======== SUPPLIED ENTRIES

/-! ### Commands, contexts, the host -/

def function (f : MgmtFn) : State := { world drover with mgmt := { Mgmt.reset with ready := true, fns := [(0, f)] } }
set_option exponentiation.threshold 600 in
theorem wit_CommandsRunOneAtATime :
    (let s := function { MgmtFn.reset with busy := true, pendCode := 2, pendRes := 9 }; (s.fn 0).busy = true ∧ s.mgmt.ready = true) ∧
    (let s := managing (world drover); (s.fn 1).busy = false ∧ s.mgmt.ready = true ∧ (world drover).mgmt.ready = false ∧ s.context 9 = none ∧ s.context 1 = some context ∧ context.fn ≠ 1) ∧
    (commandBy (.qrange 1 0 0 0) = some (1, true) ∧ commandBy (.ctxdel 1 9) = some (1, false) ∧ commandOn (.ctxdel 1 9) = some 9) ∧
    (let f := { MgmtFn.reset with cmd := 19 }; (f.cmd.toNat % 256 = 0 ∨ 18 < f.cmd.toNat % 256) ∧ (function f).fn 0 = f) ∧ ((0x5000 : Word).toNat < 2 ^ 56 ∧ (0x5000 : Word).toNat % 4096 = 0) :=
  ⟨⟨rfl, rfl⟩, ⟨rfl, rfl, rfl, rfl, rfl, by decide⟩, ⟨rfl, rfl, rfl⟩, ⟨by decide, rfl⟩, by decide⟩

/-- Function 1, which created context 1 and reaches handles 0 to 99, with queue 5 of it. -/
def functioning (d : Drover) : State :=
  { managing (queueing d wq) with ctxs := [(1, { context with fn := 1 }), (2, { context with conf := true })] }
def srAddress (die core slot reg : Nat) : Word := .ofNat 64 (die * 2 ^ 44 + srcDrover * 2 ^ 38 + (8 * core + slot) * 2 ^ 26 + 8 * reg)
theorem wit_CommandsSetTheirRegisters :
    (let s := functioning drover; s.mgmt.ready = true ∧ (s.fn 0).busy = false ∧ (s.fn 1).busy = false ∧ isHbm 0x10000 65544 = true ∧ isHbm 0x10000000 0x10000000 = true ∧
      (s.die 0).backlog = [] ∧ (∃ x, s.owns 1 1 x) ∧ (∃ x, s.owns 0 1 x) ∧ (∀ h ∈ [5, 6], s.reaches 1 h = true ∧ ∀ q, s.queue h = some q → q.ctx = 1) ∧ s.reaches 1 100 = false ∧
      s.queue 5 = some wq ∧ wq.resident = true ∧ (∀ e ∈ s.dies, e.2.awaited = [] ∧ e.2.backlog = [])) ∧
    -- SMRD and SMWR of drover 3 of core 2
    (∀ r ∈ [0x302, 0x322, 0x002, 0x310, 0x330], assignedSr r = true ∧ (0 < 4 ∧ 2 < 64 ∧ 3 < 8)) ∧
    (let s := functioning { drover with ctx := 2 }; s.hidden (s.drover 0x13).ctx) ∧ (let s := functioning drover; ¬ s.hidden (s.drover 0x13).ctx ∧ (s.drover 0x13).state ≠ .halted) ∧
    (let s := functioning { drover with state := .halted, dbgHalt := true }; ¬ s.hidden (s.drover 0x13).ctx ∧ (s.drover 0x13).state = .halted ∧ (s.drover 0x13).dbgHalt = true) ∧
    ((List.replicate 32 (0 : Byte)).length = 32) := by
  have shown_ : ∀ d, d.ctx = 1 → ¬ (functioning d).hidden ((functioning d).drover 0x13).ctx := by
    rintro d h ⟨c, e, f, _⟩
    rw [show ((functioning d).drover 0x13).ctx = 1 from h] at e
    cases (show (functioning d).context 1 = some { context with fn := 1 } from rfl).symm.trans e
    cases f
  refine ⟨⟨rfl, rfl, rfl, by decide, by decide, rfl, ⟨_, rfl, .inr rfl⟩, ⟨_, rfl, .inl rfl⟩, ?_, rfl, rfl, rfl, by decide⟩, by decide, ⟨_, rfl, rfl, rfl, by decide⟩,
    ⟨shown_ _ rfl, by decide⟩, ⟨shown_ _ rfl, rfl, rfl⟩, rfl⟩
  intro h m
  simp only [List.mem_cons, List.not_mem_nil, or_false] at m
  rcases m with rfl | rfl
  · exact ⟨rfl, fun q e => by cases e; rfl⟩
  · exact ⟨rfl, fun q e => by cases e⟩

theorem assoc_all {α : Type} (x : α) (c : Nat) (l : List Nat) (h : c ∈ l) : assocGet (l.map (fun i => (i, x))) c ≠ none := by
  induction l with
  | nil => cases h
  | cons k l ih =>
    rw [List.map_cons, assocGet]
    split
    · exact nofun
    · next n =>
      refine ih ((List.mem_cons.mp h).resolve_left ?_)
      intro e; exact n (by simp [e])
theorem assoc_keys {α : Type} {l : List (Nat × α)} {k : Nat} (h : assocGet l k ≠ none) : k ∈ l.map Prod.fst := by
  induction l with
  | nil => exact absurd rfl h
  | cons e l ih =>
    rw [assocGet] at h
    split at h
    · next n => simp_all
    · exact .tail _ (ih h)
theorem wit_ContextsAreCreatedGrantedAndUnlocked :
    let s := functioning drover; let nat := fun (w : Word) => w.toNat
    let sound := fun (root conf : Word) (owner : Option (List Byte)) => nat root % 4096 = 0 ∧ isHbm (nat root) 4096 = true ∧ (conf = 0 ∨ conf = 1 ∧ ∃ o, owner = some o ∧ o.length = 128)
    sound 0x1000 0 none ∧ sound 0x1000 1 (some (List.replicate 128 0)) ∧ ¬ sound 1 0 none ∧ ¬ sound 0x1000 2 none ∧ (∃ c, 1 ≤ c ∧ c ≤ 65535 ∧ s.context c = none) ∧
    (let s := { world drover with ctxs := (List.range 65536).map (fun i => (i, context)) }; ∀ c, 1 ≤ c → c ≤ 65535 → s.context c ≠ none) ∧
    s.mgmt.ready = true ∧ s.owns 0 2 { context with conf := true } ∧ context.conf = false ∧ s.tasks = [(3, task)] := by
  refine ⟨⟨by decide, by decide, .inl rfl⟩, ⟨by decide, by decide, .inr ⟨rfl, _, rfl, rfl⟩⟩, fun h => absurd h.1 (by decide), ?_, ⟨3, by decide, by decide, rfl⟩, ?_, rfl, ⟨rfl, .inl rfl⟩, rfl, rfl⟩
  · rintro ⟨_, _, h | ⟨h, _⟩⟩ <;> exact absurd h (by decide)
  · intro _ c _ h
    exact assoc_all context c _ (List.mem_range.mpr (by omega))

/-- Drovers of context 1, in their states, and one of context 2. -/
def contexts (ds : List (Nat × Drover)) : State := { functioning drover with drovers := ds, queues := [], tasks := [(3, { task with handle := 0 })] }
theorem wit_ContextsAreDeletedPreemptedAndAborted :
    (let s := functioning drover; s.owns 1 1 { context with fn := 1 } ∧ rising s.tasks = true ∧ rising s.queues = true ∧ rising s.ctxs = true ∧ s.flock 1 = none) ∧
    (let s := contexts [(0x12, { drover with state := .exited }), (0x13, drover), (0x14, { drover with state := .awaiting, wait := some .chain }), (0x15, { drover with ctx := 2, flock := 9 })]
     s.owns 1 1 { context with fn := 1 } ∧ s.quietContext 1) ∧
    (let h := { drover with state := .halted, preempted := true }
     let s := contexts [(0x12, h), (0x13, { h with hold := some (1, 4, 3) }), (0x14, { h with dbgHalt := true }), (0x15, { drover with ctx := 2, flock := 9 })]
     ∀ k, (s.drover k).ctx = 1 → assocGet s.drovers k ≠ none → (s.drover k).state = .halted ∧ (s.drover k).granted = false ∧ (s.drover k).cst.rs = false) ∧
    -- ABORT
    (let s := contexts [(0x13, drover)]; s.flock 7 = some flock ∧ s.owns 1 flock.ctx { context with fn := 1 } ∧ flock.ctx < 2 ^ 16 ∧ s.Ends 7 flock { task with handle := 0 } ∧
      (∀ k, (s.drover k).ctx = flock.ctx → assocGet s.drovers k ≠ none → k ∈ s.flockKeys 7) ∧ s.flockKeys 7 = [0x13]) ∧
    (let f := { flock with abortAsked := true }; let s := { contexts [(0x13, drover)] with flocks := [(7, f)], cycle := 103 }
     s.flock 7 = some f ∧ (∀ e ∈ s.flocks, e.2.abortAsked = true → e.1 = 7) ∧ (s.cycle + 1) % 8 = 0 ∧ s.Ends 7 f { task with handle := 0 } ∧ (∀ e ∈ s.drovers, e.2.flock = 7) ∧
       s.tasks = [(f.task, { task with handle := 0 })]) ∧
    (let f := { flock with abortAsked := true, ending := true }; let s := { contexts [] with flocks := [(7, f)], cycle := 103, tasks := [] }
     s.flock 7 = some f ∧ f.ending = true ∧ rising s.flocks = true ∧ s.tasks = [] ∧ s.queues = [] ∧ s.drovers = []) := by
  have ends : ∀ (f : Flock) (n : Nat) (ds : List (Nat × Drover)), rising ds = true → f.ending = false → f.task = 3 → f.ctx = 1 →
      ({ contexts ds with flocks := [(7, f)], cycle := n } : State).Ends 7 f { task with handle := 0 } := by
    intro f n ds h h1 h2 h3
    refine ⟨rfl, h1, ?_, ⟨rfl, rfl, ?_, rfl⟩, ⟨rfl, h, rfl, rfl, rfl⟩, ⟨rfl, (by decide : ∀ e ∈ [(0, { Die.reset with tlb := [page] })], e.2.awaited = [] ∧ e.2.backlog = [])⟩⟩
    · rw [h2]; rfl
    · rw [h3]; rfl
  refine ⟨⟨⟨rfl, .inr rfl⟩, rfl, rfl, rfl, rfl⟩, ⟨⟨rfl, .inr rfl⟩, rfl, ?_⟩, ?_, ⟨rfl, ⟨rfl, .inr rfl⟩, by decide, ends flock 100 _ rfl rfl rfl rfl, ?_, by decide⟩,
    ⟨rfl, ?_, rfl, ends _ 103 _ rfl rfl rfl rfl, ?_, rfl⟩, ⟨rfl, rfl, rfl, rfl, rfl, rfl⟩⟩
  · intro k _ h
    have m := assoc_keys h
    change k ∈ [0x12, 0x13, 0x14, 0x15] at m
    simp only [List.mem_cons, List.not_mem_nil, or_false] at m
    rcases m with rfl | rfl | rfl | rfl
    all_goals exact ⟨rfl, rfl, rfl, quiet_ rfl 1⟩
  · intro _ _ k c h
    have m := assoc_keys h
    change k ∈ [0x12, 0x13, 0x14, 0x15] at m
    simp only [List.mem_cons, List.not_mem_nil, or_false] at m
    rcases m with rfl | rfl | rfl | rfl
    · exact ⟨rfl, rfl, rfl⟩
    · exact ⟨rfl, rfl, rfl⟩
    · exact ⟨rfl, rfl, rfl⟩
    · exact absurd c (by decide)
  · intro k _ h
    have m := assoc_keys h
    change k ∈ [0x13] at m
    simp only [List.mem_singleton] at m
    subst m
    decide
  · intro e m _
    simp only [List.mem_singleton] at m
    subst m
    rfl
  · intro e m
    change e ∈ [(0x13, drover)] at m
    simp only [List.mem_singleton] at m
    subst m
    rfl

/-- Function 1 with its window bound to context 1 at 0x10000, the page shared with the host. -/
def windowed : State :=
  { functioning drover with
    dies := [(4, { Die.reset with tlb := [{ page with pte := 0x64F }] })]
    mgmt := { (functioning drover).mgmt with fns := [(1, { MgmtFn.reset with ctxs := [1], bar4 := some (1, 0x10000) })] } }
def request (who : Requester) (pa : Nat) : OutReq := ⟨who, 7, pa, 8, .read⟩
theorem barRead_ {s : State} {ctx : Nat} {va : Word} (h : (land s (barAgent ctx) .read va 1).any (fun x => x.2.pte.getLsbD 6) = true) :
    ∃ l s', s.BarReads ctx va l s' ∧ l.length = 1 := by
  cases e : land s (barAgent ctx) .read va 1 with
  | none => rw [e] at h; cases h
  | some x => rw [e] at h; exact ⟨_, x.1, .cons (land_for e) h (.nil _ _), rfl⟩
theorem barWrite_ {s : State} {ctx : Nat} {va : Word} (b : Byte) (h : (land s (barAgent ctx) .write va 1).any (fun x => x.2.pte.getLsbD 6) = true) :
    ∃ s', s.BarWrites ctx va [b] s' := by
  cases e : land s (barAgent ctx) .write va 1 with
  | none => rw [e] at h; cases h
  | some x => rw [e] at h; exact ⟨_, .kept (land_for e) h (.nil _ _)⟩
theorem wit_TheHostAndPeersAreServed :
    (let s := windowed; (world drover).mgmt.ready = false ∧ s.mgmt.ready = true ∧ (s.fn 2).bar4 = none ∧ (s.fn 1).bar4 = some (1, 0x10000) ∧
      2 ^ 36 < 2 ^ 36 + 1 ∧ (∃ l s', s.BarReads 1 0x10000 l s' ∧ l.length = 1) ∧ (∃ s', s.BarWrites 1 0x10000 [3] s') ∧ (s.locate (barAgent 1) .read 0x1010000 1).isOk = false ∧
      ((s.locate (barAgent 1) .read 0x10000 1).toOption.any (fun (x : State × Place) => x.2.pte.getLsbD 6 && isHbm x.2.pa 1)) = true ∧
      (({ s with poison := [0x400] }.locate (barAgent 1) .read 0x10000 1).toOption.any (fun (x : State × Place) => x.1.lineBad (x.2.pa / 64))) = true ∧
      (({ s with dies := [(4, { Die.reset with tlb := [page] })] }.locate (barAgent 1) .read 0x10000 1).toOption.any (fun (x : State × Place) => !x.2.pte.getLsbD 6)) = true) ∧
    -- answers of the host and of a peer
    (let a := request (.drover 0x12) 0xF000000000000; let r := request (.drover 0x13) 0xF000000000040; let s := { world drover with reqs := [a, r] }
     isHost r.pa = true ∧ s.reqs = [a] ++ r :: [] ∧ (∀ x ∈ [a], x.pa ≠ r.pa ∨ x.n ≠ r.n) ∧ r ∉ [a] ∧ isScaleOut 0xE000000000000 = true ∧ isHost 0x10000 = false ∧
       (∀ x ∈ (world drover).reqs, x.pa ≠ r.pa ∨ x.n ≠ r.n)) ∧
    -- what a peer sends
    (let s := { world drover with regions := [(3, 0x10000, 4096)], qpErr := [4] }; s.opened 3 0x10000 8 ∧ ¬ s.opened 4 0x10000 8 ∧ ¬ s.opened 3 0x20000 8 ∧ s.poison = [] ∧ s.bad = [] ∧ s.soft = [] ∧
      (∀ x ∈ linesOf 0x10000 8, s.Sound x) ∧ 3 ∉ s.qpErr ∧ 4 ∈ s.qpErr ∧ { s with poison := [0x400] }.lineBad (0x10000 / 64) = true) ∧
    (let d := { drover with state := .awaiting, wait := some .chain }; let s := { world d with unacked := [(3, 0x13)] }
     (s.drover 0x13).wait = some .chain ∧ (s.drover 0x13).cst.run = false ∧ (∀ e ∈ s.drovers, e.2.granted = false) ∧ rising s.drovers = true) := by
  refine ⟨⟨rfl, rfl, rfl, rfl, by decide, barRead_ (by decide +kernel), barWrite_ 3 (by decide +kernel), by decide +kernel, by decide +kernel, by decide +kernel, by decide +kernel⟩,
    ⟨by decide, rfl, by decide, by decide, by decide, by decide, nil_all⟩,
    ⟨⟨by decide, by decide, _, .head _, rfl, by decide, by decide⟩, fun h => h.1 (.head _), ?_, rfl, rfl, rfl, sound_of (by decide), by decide, .head _, by decide⟩, ⟨rfl, rfl, by decide, rfl⟩⟩
  rintro ⟨_, _, r, m, _, _, h⟩
  change r ∈ [(3, 0x10000, 4096)] at m
  simp only [List.mem_singleton] at m
  subst m
  exact absurd h (by decide)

================

WHAT TO WORK ON -
Scan the lines above for "awaited", then copy every one that has it.

RESPONSE TO THIS EXERCISE -
      s.queue 5 = some wq ∧ wq.resident = true ∧ (∀ e ∈ s.dies, e.2.awaited = [] ∧ e.2.backlog = [])) ∧
    refine ⟨rfl, h1, ?_, ⟨rfl, rfl, ?_, rfl⟩, ⟨rfl, h, rfl, rfl, rfl⟩, ⟨rfl, (by decide : ∀ e ∈ [(0, { Die.reset with tlb := [page] })], e.2.awaited = [] ∧ e.2.backlog = [])⟩⟩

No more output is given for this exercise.